Automatic three-dimensional (3-D) reconstruction of the coronary arteries (CA) from medical imaging modalities is still a challenging task. In this study, we present a deep learning-based method of automatic identification of the two ends of the vessel from X-ray coronary angiography (XCA). We also present a method of using template models of CA in matching the two-dimensional segmented vessels from two different angles of XCA. For the deep learning network, we used a U-net consisting of an encoder (Resnet) and a decoder. The two ends of the vessel were manually labeled to generate training images. The network was trained with 2,342, 1,907, and 1,523 labeled images for the left anterior descending (LAD), left circumflex (LCX), and right coronary artery (RCA), respectively. For template models of CA, ten reconstructed 3-D models were averaged for each artery. The accuracy of correspondence using template models was compared with that of manual matching. The deep learning network pointed the proximal region (20% of the total length) in 97.7, 97.5, and 96.4% of 315, 201, and 167 test images for LAD, LCX, and RCA, respectively. The success rates in pointing the distal region were 94.9, 89.8, and 94.6%, respectively. The average distances between the projected points from the reconstructed 3-D model to the detector and the points on the segmented vessels were not statistically different between the template and manual matchings. The computed FFR was not significantly different between the two matchings either. Deep learning methodology is feasible in identifying the two ends of the vessel in XCA, and the accuracy of using template models is comparable to that of manual correspondence in matching the segmented vessels from two angles.

Introduction

Coronary artery (CA) diseases manifested by lumen narrowing is one of the leading causes of death worldwide (Virani et al., 2020). The severity of stenosis is first evaluated by examining the lumen area using medical imaging modalities. However, the coronary blood flow is not necessarily correlated with the visually inspected geometry of the vessel (Park et al., 2012; Toth et al., 2014). One of the methods to determine coronary blood flow is to measure the pressure drops along the stenosis by inserting pressure wire into the vessel (Corcoran et al., 2017). The pressure drop is represented by fractional flow reserve (FFR) which is defined as the ratio of the distal pressure to the proximal pressure through a coronary stenosis (Corcoran et al., 2017). FFR can also be calculated analytically or computationally (Kwon et al., 2014; Lee et al., 2016a, 2017a,b). FFR computation uses reconstructed three-dimensional (3-D) geometry of the vessel, and thus, the accuracy of the 3-D reconstruction is critical to that of the computed FFR.
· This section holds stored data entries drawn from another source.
-- ==== Sys2Proof/Machine/Timers.lean ====
section
/-!
DEFINITION. The timers of the record store (Daybook, Tamper Roll, Boot Roll and Tallies, 13 R556, R561, R577, R582).
-/
namespace Sys2Proof
namespace Machine

/-- A step of the record store, which runs in Silence too (11 R497) but not while the part is off. -/
def storeAct (f : State → State) (s : State) : Res := act (fun s => if s.faults.phase == .off then s else f s) s

/-- DAYBOOK_FLUSH_TIMER (13 R556): 1 s after the previous flush. -/
def execDaybookFlushTimer (t : Nat) (s : State) : Res :=
  storeAct (fun s =>
    let s := tick t s
    if s.day.buf.isEmpty && s.day.dropped + s.day.replaced = 0 then s else beginFlush s) s

/-- DAYBOOK_FLUSH_DONE (13 R556, R561): the records are written and read back; a flush that was due meanwhile follows. A record
that fails twice is a failed MRAM write (11 R499): Silence 0x000A. -/
def execDaybookFlushDone (ok : Bool) (t : Nat) (s : State) : Res :=
  storeAct (fun s =>
    let s := tick t s
    if !s.day.flushing then s
    else if !ok then silence 0x000A { s with day := { s.day with flushing := false, flushAgain := false } }
    else
      let s1 := flushAll s
      { s1 with day := { s1.day with flushing := false, flushAgain := false } }) s

/-- OPERATING_TIME_TICK (13 R582): every 3.515625 s under main power; the write needs the anchor MAC key (13 R579). -/
def execOperatingTimeTick (t : Nat) (s : State) : Res :=
  storeAct (fun s =>
    let s := tick t s
    if s.munim.anchorKey.isSome then tallyAdd 2 1 s else s) s

/-- BOOT_CLOSE_TIMER (13 R577; 14 R683): the close time of the Platform Description Block has passed. -/
def execBootCloseTimer (t : Nat) (s : State) : Res :=
  coreAct (fun s =>
    let s := tick t s
    if s.faults.pdbStart.isSome then closeBoot 2 s else s) s

end Machine
end Sys2Proof
end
X-ray coronary angiography (XCA) is among the medical imaging modalities that are used for 3-D reconstruction of the CA. XCA provides relatively clear boundaries of the CA and is widely used in clinical settings. However, XCA provides two-dimensional (2-D) images, and reconstructing 3-D geometry from 2-D images obtained at different angles is not a straightforward task. Back-projection based methods are a group of frequently used methods of reconstruction using 2-D images of XCA (Cimen et al., 2016). In those methods, the locations of 3-D points are determined using the triangulation method (Hartley and Zisserman, 2004) involving the two corresponding points on the two 2-D centerlines obtained at different angles. However, the difficulty lies in establishing correspondence between the two 2-D segmented vessels. Although epipolar constraint (Delaere et al., 1991; Dumay et al., 1994) is generally used for correspondence, it often does not generate a single match (Zhang et al., 1995; Cong et al., 2015). Vessel overlapping and foreshortening, which is shortened 2-D image of the vessel due to the relative orientation of the vessel to the imaging device, often occur in 2-D images of XCA.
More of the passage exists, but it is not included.